Non-invasive parametrization of autonomic nervous system

Non-invasive parametrization of autonomic nervous system activity through the analysis of the dynamics and interactions of signals derived from electrocardiogram (ECG), blood pressure (BP), and pulse photoplethysmography signals (PPG), such as heart rate variability (HRV), BP variability and pulse transit time (PTT). Applications:

Analysis and modeling of HRV during exercise
Detection of drowsiness in drivers
Identification of stress, emotional states and effects of music
Discrimination of patients resistant or prone to suffer hypotension during hemodialysis
Prediction of hypotension during spinal anesthesia in cesarean delivery

Processing and characterization of biomedical signals in respiratory diseases

Obstructive Sleep Apnea Syndrome diagnosis and monitoring based on pulse photoplethysmography signal (PPG)
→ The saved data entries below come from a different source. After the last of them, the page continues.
/-- GETSR writes to xd in every passing lane, at latency 1, the special register as it stands when the bundle acts
(%tags and the channels as they stood when the core's cycle began), zero-extended, by every number of the table: each
thread its own thread, lane, loop, status, AMAX, SATCNT, RCTR, depth and frame registers, and the group's, core's and
launch's registers alike for every lane. SETSR writes xa, at latency 1, to each passing lane's own register, and
%smask, which the group holds, from the leader lane only. When its result lands, a writable register takes its low
bits and no other register changes. -/
def Obligations.SpecialRegisterSlots : Prop :=
  ∀ (s : State) (q : Issue) (d a : BitVec 4) (sr : BitVec 9) (g : Guard), s.issue = some q →
    exec (.getsr d sr g) s = .next (s.flyX q g 1 d (fun l => srRead s q l sr.toNat))
    ∧ exec (.setsr sr a g) s = .next (s.fly q 1
        ((if sr = 0x051 then (participants s q g).take 1 else participants s q g).map (fun l =>
          (l.2, .sr sr.toNat, (xOf s l a).zeroExtend 128))))
    ∧ (∀ l : Nat × Nat, let t := s.thread l.2
        let gr := s.group q.group
        let la := s.launchOf q.group
        srRead s q l 0x000 = BitVec.ofNat 64 t.tid
        ∧ srRead s q l 0x001 = BitVec.ofNat 64 (t.tid % 32)
        ∧ srRead s q l 0x002 = BitVec.ofNat 64 gr.gid
        ∧ srRead s q l 0x003 = BitVec.ofNat 64 gr.kernel.gsize
        ∧ srRead s q l 0x004 = BitVec.ofNat 64 la.grid
        ∧ srRead s q l 0x005 = BitVec.ofNat 64 (gr.member * 256 + gr.kernel.gang)
        ∧ srRead s q l 0x006 = BitVec.ofNat 64 q.core
        ∧ srRead s q l 0x007 = BitVec.ofNat 64 gr.launch
        ∧ srRead s q l 0x008 = la.seed
        ∧ srRead s q l 0x009 = la.args
        ∧ srRead s q l 0x00A = BitVec.ofNat 64 (gr.prio * 256 + gr.tenant)
        ∧ srRead s q l 0x010 = BitVec.ofNat 64 s.now
        ∧ srRead s q l 0x011 = BitVec.ofNat 64 (s.coreCycles q.core)
        ∧ srRead s q l 0x020 = t.loop.lc0.zeroExtend 64
        ∧ srRead s q l 0x021 = t.loop.lc1.zeroExtend 64
        ∧ srRead s q l 0x022 = t.loop.ec.zeroExtend 64
        ∧ srRead s q l 0x023 = t.loop.rrb.zeroExtend 64
        ∧ srRead s q l 0x030 = gr.tagBase &&& BitVec.ofNat 64 (2 ^ gr.kernel.tagWindow - 1)
        ∧ srRead s q l 0x040 = BitVec.ofNat 64 (spGet (fun _ => Channel.zero) gr.chanBase 0).cid
        ∧ srRead s q l 0x041 = BitVec.ofNat 64 (spGet (fun _ => Channel.zero) gr.chanBase 1).cid
        ∧ srRead s q l 0x042 = BitVec.ofNat 64 (spGet (fun _ => Channel.zero) gr.chanBase 2).cid
        ∧ srRead s q l 0x043 = BitVec.ofNat 64 (spGet (fun _ => Channel.zero) gr.chanBase 3).cid
        ∧ srRead s q l 0x044 = BitVec.ofNat 64 (spGet (fun _ => Channel.zero) gr.chanBase 0).cdone
        ∧ srRead s q l 0x045 = BitVec.ofNat 64 (spGet (fun _ => Channel.zero) gr.chanBase 1).cdone
        ∧ srRead s q l 0x046 = BitVec.ofNat 64 (spGet (fun _ => Channel.zero) gr.chanBase 2).cdone
        ∧ srRead s q l 0x047 = BitVec.ofNat 64 (spGet (fun _ => Channel.zero) gr.chanBase 3).cdone
        ∧ srRead s q l 0x050 = t.status.zeroExtend 64
        ∧ srRead s q l 0x051 = gr.smask.zeroExtend 64
        ∧ srRead s q l 0x052 = t.amax.zeroExtend 64
        ∧ srRead s q l 0x053 = t.satcnt.zeroExtend 64
        ∧ srRead s q l 0x054 = t.rctr
        ∧ srRead s q l 0x060 = BitVec.ofNat 64 t.entries.length
        ∧ srRead s q l 0x061 = BitVec.ofNat 64 t.frame.size
        ∧ srRead s q l 0x062 = BitVec.ofNat 64 (256 - s.blocksHeld q.core l.1)
        ∧ srRead s q l 0x070 = (s.core q.core).binovf
        ∧ srRead s q l 0x071 = BitVec.ofNat 64 ((if gr.swap.isSome then 2 else 0) + (if gr.dbank then 1 else 0))
        ∧ srRead s q l 0x072 = (if gr.pbank then 1 else 0)
        ∧ srRead s q l 0x073 = BitVec.ofNat 64 gr.stats.length
        ∧ srRead s q l 0x080 = BitVec.ofNat 64 (leNat ((List.range 8).map (fun k => (spGet (fun _ => TableMap.unmapped) gr.tmap k).byte))))
    ∧ (∀ (t : Thread) (v : QWord),
        t.land (.sr 0x020) v = { t with loop := { t.loop with lc0 := v.truncate 64 |>.truncate 32 } }
        ∧ t.land (.sr 0x021) v = { t with loop := { t.loop with lc1 := v.truncate 64 |>.truncate 32 } }
        ∧ t.land (.sr 0x022) v = { t with loop := { t.loop with ec := v.truncate 64 |>.truncate 8 } }
        ∧ t.land (.sr 0x050) v = { t with status := v.truncate 64 |>.truncate 8 }
        ∧ t.land (.sr 0x052) v = { t with amax := (v.truncate 64).truncate 33 &&& 0x17FFFFFFF }
        ∧ t.land (.sr 0x053) v = { t with satcnt := v.truncate 64 |>.truncate 32 }
        ∧ t.land (.sr 0x054) v = { t with rctr := v.truncate 64 })
    ∧ ∀ (k : Nat) (u : Nat × QWord),
        s.landOne k (.sr 0x051) u = s.modGroup k (fun gr => { gr with smask := u.2.truncate 8 })

/-- SEMSET makes a write of the core's order that sets the semaphore to xa of the leader lane, read as signed; SEMADD
one that adds the exact sum of xa over the passing lanes, read as signed. Without a passing lane neither does
anything. The write acts in its issue step when no fence of a passing lane, no release that they follow and no earlier
semaphore write of the group stands before it, and else is pending (log entry 8); it changes no byte of memory, no
thread and no other group. When it acts, it takes its place among the updates of the core's cycle in the order of R27,
and the counts are those at the start of the cycle with every update applied in turn: a set gives the value clamped to
0 to 0xFFFF, an addition the clamped sum, and one above 0xFFFF sets the saturation condition; no other semaphore
changes. SEMWAIT issues, and changes nothing, once the count at the start of the cycle is at least the clamped xa of
the leader lane or no lane passes, and otherwise holds its run. -/
def Obligations.SemaphoreSlots : Prop :=
  ∀ (s : State) (q : Issue) (n : BitVec 8) (a : BitVec 4) (g : Guard), s.issue = some q →
    let clamp := fun (v : Int) => (max 0 (min v 65535)).toNat
    let tks := (participants s q g).map (fun l => l.2)
    let sum := ((participants s q g).map (fun l => (xOf s l a).toInt)).sum
    let rank := fun (set : Bool) => (if set then 1 else 3) + (if q.cur = 1 then 0 else 1)
    exec (.semset n a g) s = .next (match leader s q g with
        | none => s
        | some tk => s.storeSem q.core q.group tks ⟨rank true, n.toNat, true, ((s.thread tk).readX a.toNat).toInt⟩)
    ∧ exec (.semadd n a g) s = .next (if participants s q g = [] then s
        else s.storeSem q.core q.group tks ⟨rank false, n.toNat, false, sum⟩)
    ∧ (∀ o : SemOp,
        let rel := tks.foldl (fun r tk => r.join (s.thread tk).rel) Rels.zero
        let w : PendWrite := ⟨s.ids, (s.core q.core).seq, tks.head?.getD 0, 0, .sem o q.group, rel, .nc, 0⟩
        let z := s.push q.core w.thread 0 .nc rel w.act
        let t := s.storeSem q.core q.group tks o
        (z.writeReady q.core w = true → t.groups = (s.modGroup q.group (fun gr => gr.semWrite o)).groups)
        ∧ (z.writeReady q.core w = false → t.groups = s.groups ∧ (t.core q.core).writes = (s.core q.core).writes ++ [w])
        ∧ t.mem = s.mem ∧ t.scr = s.scr ∧ t.threads = s.threads)
    ∧ (∀ (gr : Group) (o : SemOp), let ops := (gr.semWrite o).semOps
        gr.semWrite o = ops.foldl Group.semOp { gr with sems := gr.semBase, semSat := gr.satBase, semOps := ops }
        ∧ ∃ l r, gr.semOps = l ++ r ∧ ops = l ++ o :: r ∧ (∀ p ∈ l, p.rank ≤ o.rank)
          ∧ (∀ p, r.head? = some p → o.rank < p.rank))
    ∧ (∀ (gr : Group) (o : SemOp) (k : Nat), ((gr.semOp o).sem k).toNat
          = (if k = o.sem then clamp (if o.set then o.v else (gr.sem k).toNat + o.v) else (gr.sem k).toNat)
        ∧ (gr.semOp o).semSat = (gr.semSat || (!o.set && decide (65535 < ((gr.sem o.sem).toNat : Int) + o.v)))
        ∧ (gr.semOp o).semOps = gr.semOps)
    ∧ ((q.cleared = true ∨ ∀ tk, leader s q g = some tk →
          clamp ((s.thread tk).readX a.toNat).toInt ≤ ((s.group q.group).semStart n.toNat).toNat) →
        exec (.semwait n a g) s = .next s)
    ∧ (∀ tk, q.cleared = false → leader s q g = some tk →
        ((s.group q.group).semStart n.toNat).toNat < clamp ((s.thread tk).readX a.toNat).toInt →
        exec (.semwait n a g) s
          = .next (s.hold q.run (.semwait n.toNat (clamp ((s.thread tk).readX a.toNat).toInt))))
Detection of sympathetic activations associated with apnea
Study of the relationship between sympathetic activations and apnea based on Autonomic Nervous System analysis from HRV, PTT and PRV
Deriving respiration from PPG

Experimental characterization and in-vitro modeling of cardiac aging

Experimental characterization and in-vitro modeling of human cardiac aging for:

Temporal and spatial variability characterization of the electrophysiology of the human ventricle based on age
Studying of structural, molecular and autonomic changes in human ventricles induced by aging
Creating, characterizing and validating an aging in-vitro model based on human iPSC
Searching for anti-aging targets at molecular level which explain electrophysiological changes linked to age
Analyzing the effects of aging on congenital cardiomiopathies

Long-term monitoring using wearable devices

Analysis of cardiovascular and respiratory information from wearable devices, such as the heart rate, its variability (HRV), respiratory rate, and tidal volume, and its application to cardiovascular and/or respiratory pathologies as well as wellbeing monitoring.

Coverage studies
Techniques for maximizing the coverage
Development and/or adaptation of methods for extracting cardiovascular and/or respiratory information from wearable devices
Applications that may benefit from a long-term monitoring, such as sleep studies, chronic respiratory diseases, daily monitoring of stress, ambulatory monitoring of depression, among others

Neural interfaces with the central nervous system to study movement

This line aims to develop new techniques to study the human motor nervous system in health and disease.

Design of new diagnostic and therapeutic solutions movement disorders or other neural conditions affecting motor function
Computational neural models to study brain-muscle interactions
Closed-loop brain- and spinal-cord stimulation platforms
Neural signal processing to study neural connectivity and coding during voluntary movements
Human-motor augmentation through peripheral neural interfaces
Human-machine interfaces
Blind-source separation-based techniques to extract neural information noninvasively from humans
Design and validation of plasticity induction paradigms

Genetics of cardiovascular risk

The most recent tools of genetic statistics and bioinformatics will be used to study the architecture and genetic predisposition to suffer cardiovascular diseases. The specific objectives are:

Identification and monitoring of genes associated with cardiovascular events, as well as different non-invasive markers of cardiovascular risk
Development of genetic risk markers that indicate the genetic predisposition to suffer a cardiovascular event

The lines of research addressed by the Group pursued basic scientific and technological progress through the development of algorithms and methods to improve diagnosis, prognosis and therapy application in cardiorespiratory and autonomic nervous system diseases, as well as a better understanding of physiology pathological or not pathological situations (drowsiness, stress, microgravity, etc).